■ EXERCISE DESCRIPTION: Transcribe every record exactly as it appears.

■ Stored items:
━━━━━━━━━━━━━━━━

/-- k of an ODU type (R16); ODUflex 1 to 640 as declared. -/
def typeK (ty k : Nat) : Bool :=
  match ty with
  | 0 => k == 1
  | 1 => k == 1
  | 2 => k == 2
  | 3 => k == 2
  | 4 => k == 8
  | 5 => k == 20
  | 6 => decide (1 ≤ k) && decide (k ≤ 640)
  | _ => false

/-- A line ODU that feeds a leaf core slot, or is fed by one, is the ODUflex of a leaf carrier (R102, R149). -/
def Image.leafFeed (m : Image) (i : Nat) : Bool :=
  m.outs.any fun d =>
    let src := (if d.kind = 0 then [] else [d.a]) ++ (if d.kind = 2 then [d.b] else [])
    (decide (40960 ≤ d.out) && src.contains i) || (d.out == i && src.any fun x => decide (40960 ≤ x))

/-- ODU (R16, R104, R105, R149, R353). The largest ODUflex rate is the one whose load at +130 ppm fills the 81,887 bytes of R105. -/
def okOdu (m : Image) : Bool :=
  distinct (m.odus.map (·.idx)) && (m.rows secODU 0).all fun e =>
    let d := oduDef e
    let s := m.oduSlots d.idx
    hKind (leAt e 0 4) == 2 && decide (d.idx < 40960) && typeK d.ty d.k && leAt e 5 1 == 0 && leAt e 14 2 == 0
      && (if d.ty = 6 then decide (1 ≤ d.rate) && decide (d.rate * 100013 ≤ d.k * 81887 * 64 * 100000) else d.rate == 0)
      && s.length == d.k && s.head? == some d.idx && m.mayQuad (d.idx / 10240)
      && (d.ty != 6 || !m.leafFeed d.idx || (d.k == 1 && d.rate == 4277738))
      && (match m.portOfOdu d.idx with
          | some p => s.all fun t => p.slices.contains (t / 20)
          | none => false)

/-- TS_MAP (R16, R104): every occupied slot names an ODU of the image, of the same port group: an ODU lies on one port. -/
def okTsMap (m : Image) : Bool :=
  (m.sections.filter fun x => x.ty == secTSMAP).all fun x =>
    x.entries.all fun e => leAt e 0 4 == 0 || (hKind (leAt e 0 4) == 2 && (m.odu? (hIdx (leAt e 0 4))).isSome && hIdx (leAt e 0 4) / 640 == x.inst)

/-- The object of a PM entity is defined by the image (R92). -/
def Image.entDefined (m : Image) (e : Nat) : Bool :=
  match pmEnt e with
  | .otuc v => (m.portOfSlice v).isSome
  | .port i => (m.port? (i / 8) (i % 8)).isSome
  | .odu i => (m.odu? i).isSome
  | .tcm i _ => (m.odu? i).isSome
  | .none => false

/-- One OH entry: fields in range, its level by its kind. -/
def okOhEnt (m : Image) (e : List Byte) : Bool :=
  let tcm := match pmEnt (leAt e 0 4) with
    | .tcm _ _ => true
    | _ => false
  m.entDefined (leAt e 0 4) && decide (leAt e 4 1 ≤ 3) && decide (leAt e 5 1 ≤ 1) && decide (leAt e 7 1 ≤ 1)
    && (if tcm then decide (1 ≤ leAt e 6 1) && decide (leAt e 6 1 ≤ 6) else leAt e 6 1 == 0 && leAt e 7 1 == 0)
    && leAt e 10 6 == 0

/-- OH (R82, R85): one entry per entity, levels distinct in an ODU, at most one position terminated, no position on an ODU of a
leaf carrier. -/
def okOh (m : Image) : Bool :=
  let l := m.rows secOH 0
  l.all (okOhEnt m) && distinct (l.map fun e => leAt e 0 4) && m.odus.all fun d =>
    let t := l.filter fun e => (List.range 3).any fun k => leAt e 0 4 == entTcm d.idx k
    distinct (t.map fun e => leAt e 6 1) && decide ((t.filter fun e => leAt e 7 1 == 1).length ≤ 1) && (t.isEmpty || !m.leafFeed d.idx)

/-- LEAF_CAR (R274, R353). -/
def okLeafCar (m : Image) : Bool :=
  (m.find secLEAFCAR 0).isNone || (m.mayLeaf && (m.rows secLEAFCAR 0).all fun e => decide (leAt e 0 1 ≤ 7) && leAt e 2 14 == 0)

/-- N of a leaf group type (R158 to R160). -/
def groupN (ty n : Nat) : Bool :=
  match ty with
  | 0 => decide (1 ≤ n) && decide (n ≤ 2048)
  | 1 => n == 33
  | 2 => n == 25
  | _ => false

/-- LEAF_GROUP (R19, R161, R274). -/
def okLeafGroup (m : Image) : Bool :=
  (m.find secLEAFGROUP 0).isNone || (m.mayLeaf && distinct (m.groups.map (·.idx)) && distinct (m.groups.filterMap (·.mon))
    && (m.groups.all fun g => m.carOn (g.idx / 65536) && groupN g.ty g.n && decide (g.idx % 65536 + g.n ≤ 65536))
    && (m.rows secLEAFGROUP 0).all fun e => hKind (leAt e 0 4) == 3 && leAt e 5 1 == 0 && decide (leAt e 10 1 ≤ 1) && leAt e 11 5 == 0)

/-- The form of one leaf map entry (R161, R162). -/
def okLeafEnt (m : Image) (w : Nat) : Bool :=
  match bits w 30 2 with
  | 0 => w % 1073741824 == 0
  | 1 => bits w 25 5 == 0 && m.carOn (w % 33554432 / 65536)
  | 2 =>
    bits w 27 3 == 0 && (match m.entry? secSREC 0 (w % 65536) with
      | some e => decide (bits w 16 11 ≤ leAt e 8 2 % 2048) && m.carOn (leAt e 0 4 % 33554432 / 65536) && m.carOn (leAt e 4 4 % 33554432 / 65536)
      | none => false)
  | _ => w % 1073741824 == 0

/-- Ingress leaf that slot `s` names through a KIND 1 or KIND 3 entry. -/
def Image.plainSrc (m : Image) (s : Nat) : Option Nat :=
  let w := m.leafEnt s
  match bits w 30 2 with
  | 1 => some (w % 33554432)
  | 3 => m.deferred s
  | _ => none

/-- What a map entry reads, however it is spelt: nothing, one ingress leaf (KIND 1 or 3), or a record and an offset (KIND 2). -/
def Image.slotSrcs (m : Image) (s : Nat) : Option Nat × Option Nat :=
  let w := m.leafEnt s
  (m.plainSrc s, if bits w 30 2 = 2 then some (w % 134217728) else none)

/-- Slot of leaf index `l` (R162). -/
def leafSlot (l : Nat) : Nat := 512 * (l % 65536) + l / 65536

/-- A clear-channel egress group is unconnected, or fed leaf for leaf from one ingress group of its type (R161). -/
def okClear (m : Image) (g : GroupDef) : Bool :=
  let slots := (List.range g.n).map fun i => leafSlot (g.idx + i)
  let ws := slots.map m.leafEnt
  let same := fun (a : Nat) => m.groups.any fun x => x.idx == a && x.ty == g.ty && x.n == g.n
  g.ty == 0 || (ws.all fun w => bits w 30 2 == 0)
    || (match m.plainSrc (leafSlot g.idx) with
        | some a => same a && ((List.range g.n).all fun i => m.plainSrc (leafSlot (g.idx + i)) == some (a + i))
        | none => false)
    || (match m.entry? secSREC 0 (ws.headD 0 % 65536) with
        | some e => bits (ws.headD 0) 30 2 == 2 && bits (leAt e 8 2) 11 2 == g.ty && leAt e 8 2 % 2048 + 1 == g.n
          && same (leAt e 0 4) && same (leAt e 4 4)
          && ((List.range g.n).all fun i => ws.getD i 0 == ws.headD 0 % 65536 + 65536 * i + 2147483648)
        | none => false)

━━━━━━━━━━━━━━━━

■ EXERCISE RESPONSE:
/-- k of an ODU type (R16); ODUflex 1 to 640 as declared. -/
def typeK (ty k : Nat) : Bool :=
  match ty with
  | 0 => k == 1
  | 1 => k == 1
  | 2 => k == 2
  | 3 => k == 2
  | 4 => k == 8
  | 5 => k == 20
  | 6 => decide (1 ≤ k) && decide (k ≤ 640)
  | _ => false

/-- A line ODU that feeds a leaf core slot, or is fed by one, is the ODUflex of a leaf carrier (R102, R149). -/
def Image.leafFeed (m : Image) (i : Nat) : Bool :=
  m.outs.any fun d =>
    let src := (if d.kind = 0 then [] else [d.a]) ++ (if d.kind = 2 then [d.b] else [])
    (decide (40960 ≤ d.out) && src.contains i) || (d.out == i && src.any fun x => decide (40960 ≤ x))

/-- ODU (R16, R104, R105, R149, R353). The largest ODUflex rate is the one whose load at +130 ppm fills the 81,887 bytes of R105. -/
def okOdu (m : Image) : Bool :=
  distinct (m.odus.map (·.idx)) && (m.rows secODU 0).all fun e =>
    let d := oduDef e
    let s := m.oduSlots d.idx
    hKind (leAt e 0 4) == 2 && decide (d.idx < 40960) && typeK d.ty d.k && leAt e 5 1 == 0 && leAt e 14 2 == 0
      && (if d.ty = 6 then decide (1 ≤ d.rate) && decide (d.rate * 100013 ≤ d.k * 81887 * 64 * 100000) else d.rate == 0)
      && s.length == d.k && s.head? == some d.idx && m.mayQuad (d.idx / 10240)
      && (d.ty != 6 || !m.leafFeed d.idx || (d.k == 1 && d.rate == 4277738))
      && (match m.portOfOdu d.idx with
          | some p => s.all fun t => p.slices.contains (t / 20)
          | none => false)

/-- TS_MAP (R16, R104): every occupied slot names an ODU of the image, of the same port group: an ODU lies on one port. -/
def okTsMap (m : Image) : Bool :=
  (m.sections.filter fun x => x.ty == secTSMAP).all fun x =>
    x.entries.all fun e => leAt e 0 4 == 0 || (hKind (leAt e 0 4) == 2 && (m.odu? (hIdx (leAt e 0 4))).isSome && hIdx (leAt e 0 4) / 640 == x.inst)

/-- The object of a PM entity is defined by the image (R92). -/
def Image.entDefined (m : Image) (e : Nat) : Bool :=
  match pmEnt e with
  | .otuc v => (m.portOfSlice v).isSome
  | .port i => (m.port? (i / 8) (i % 8)).isSome
  | .odu i => (m.odu? i).isSome
  | .tcm i _ => (m.odu? i).isSome
  | .none => false

/-- One OH entry: fields in range, its level by its kind. -/
def okOhEnt (m : Image) (e : List Byte) : Bool :=
  let tcm := match pmEnt (leAt e 0 4) with
    | .tcm _ _ => true
    | _ => false
  m.entDefined (leAt e 0 4) && decide (leAt e 4 1 ≤ 3) && decide (leAt e 5 1 ≤ 1) && decide (leAt e 7 1 ≤ 1)
    && (if tcm then decide (1 ≤ leAt e 6 1) && decide (leAt e 6 1 ≤ 6) else leAt e 6 1 == 0 && leAt e 7 1 == 0)
    && leAt e 10 6 == 0

/-- OH (R82, R85): one entry per entity, levels distinct in an ODU, at most one position terminated, no position on an ODU of a
leaf carrier. -/
def okOh (m : Image) : Bool :=
  let l := m.rows secOH 0
  l.all (okOhEnt m) && distinct (l.map fun e => leAt e 0 4) && m.odus.all fun d =>
    let t := l.filter fun e => (List.range 3).any fun k => leAt e 0 4 == entTcm d.idx k
    distinct (t.map fun e => leAt e 6 1) && decide ((t.filter fun e => leAt e 7 1 == 1).length ≤ 1) && (t.isEmpty || !m.leafFeed d.idx)

/-- LEAF_CAR (R274, R353). -/
def okLeafCar (m : Image) : Bool :=
  (m.find secLEAFCAR 0).isNone || (m.mayLeaf && (m.rows secLEAFCAR 0).all fun e => decide (leAt e 0 1 ≤ 7) && leAt e 2 14 == 0)

/-- N of a leaf group type (R158 to R160). -/
def groupN (ty n : Nat) : Bool :=
  match ty with
  | 0 => decide (1 ≤ n) && decide (n ≤ 2048)
  | 1 => n == 33
  | 2 => n == 25
  | _ => false

/-- LEAF_GROUP (R19, R161, R274). -/
def okLeafGroup (m : Image) : Bool :=
  (m.find secLEAFGROUP 0).isNone || (m.mayLeaf && distinct (m.groups.map (·.idx)) && distinct (m.groups.filterMap (·.mon))
    && (m.groups.all fun g => m.carOn (g.idx / 65536) && groupN g.ty g.n && decide (g.idx % 65536 + g.n ≤ 65536))
    && (m.rows secLEAFGROUP 0).all fun e => hKind (leAt e 0 4) == 3 && leAt e 5 1 == 0 && decide (leAt e 10 1 ≤ 1) && leAt e 11 5 == 0)

/-- The form of one leaf map entry (R161, R162). -/
def okLeafEnt (m : Image) (w : Nat) : Bool :=
  match bits w 30 2 with
  | 0 => w % 1073741824 == 0
  | 1 => bits w 25 5 == 0 && m.carOn (w % 33554432 / 65536)
  | 2 =>
    bits w 27 3 == 0 && (match m.entry? secSREC 0 (w % 65536) with
      | some e => decide (bits w 16 11 ≤ leAt e 8 2 % 2048) && m.carOn (leAt e 0 4 % 33554432 / 65536) && m.carOn (leAt e 4 4 % 33554432 / 65536)
      | none => false)
  | _ => w % 1073741824 == 0

/-- Ingress leaf that slot `s` names through a KIND 1 or KIND 3 entry. -/
def Image.plainSrc (m : Image) (s : Nat) : Option Nat :=
  let w := m.leafEnt s
  match bits w 30 2 with
  | 1 => some (w % 33554432)
  | 3 => m.deferred s
  | _ => none

/-- What a map entry reads, however it is spelt: nothing, one ingress leaf (KIND 1 or 3), or a record and an offset (KIND 2). -/
def Image.slotSrcs (m : Image) (s : Nat) : Option Nat × Option Nat :=
  let w := m.leafEnt s
  (m.plainSrc s, if bits w 30 2 = 2 then some (w % 134217728) else none)

/-- Slot of leaf index `l` (R162). -/
def leafSlot (l : Nat) : Nat := 512 * (l % 65536) + l / 65536

/-- A clear-channel egress group is unconnected, or fed leaf for leaf from one ingress group of its type (R161). -/
def okClear (m : Image) (g : GroupDef) : Bool :=
  let slots := (List.range g.n).map fun i => leafSlot (g.idx + i)
  let ws := slots.map m.leafEnt
  let same := fun (a : Nat) => m.groups.any fun x => x.idx == a && x.ty == g.ty && x.n == g.n
  g.ty == 0 || (ws.all fun w => bits w 30 2 == 0)
    || (match m.plainSrc (leafSlot g.idx) with
        | some a => same a && ((List.range g.n).all fun i => m.plainSrc (leafSlot (g.idx + i)) == some (a + i))
        | none => false)
    || (match m.entry? secSREC 0 (ws.headD 0 % 65536) with
        | some e => bits (ws.headD 0) 30 2 == 2 && bits (leAt e 8 2) 11 2 == g.ty && leAt e 8 2 % 2048 + 1 == g.n
          && same (leAt e 0 4) && same (leAt e 4 4)
          && ((List.range g.n).all fun i => ws.getD i 0 == ws.headD 0 % 65536 + 65536 * i + 2147483648)
        | none => false)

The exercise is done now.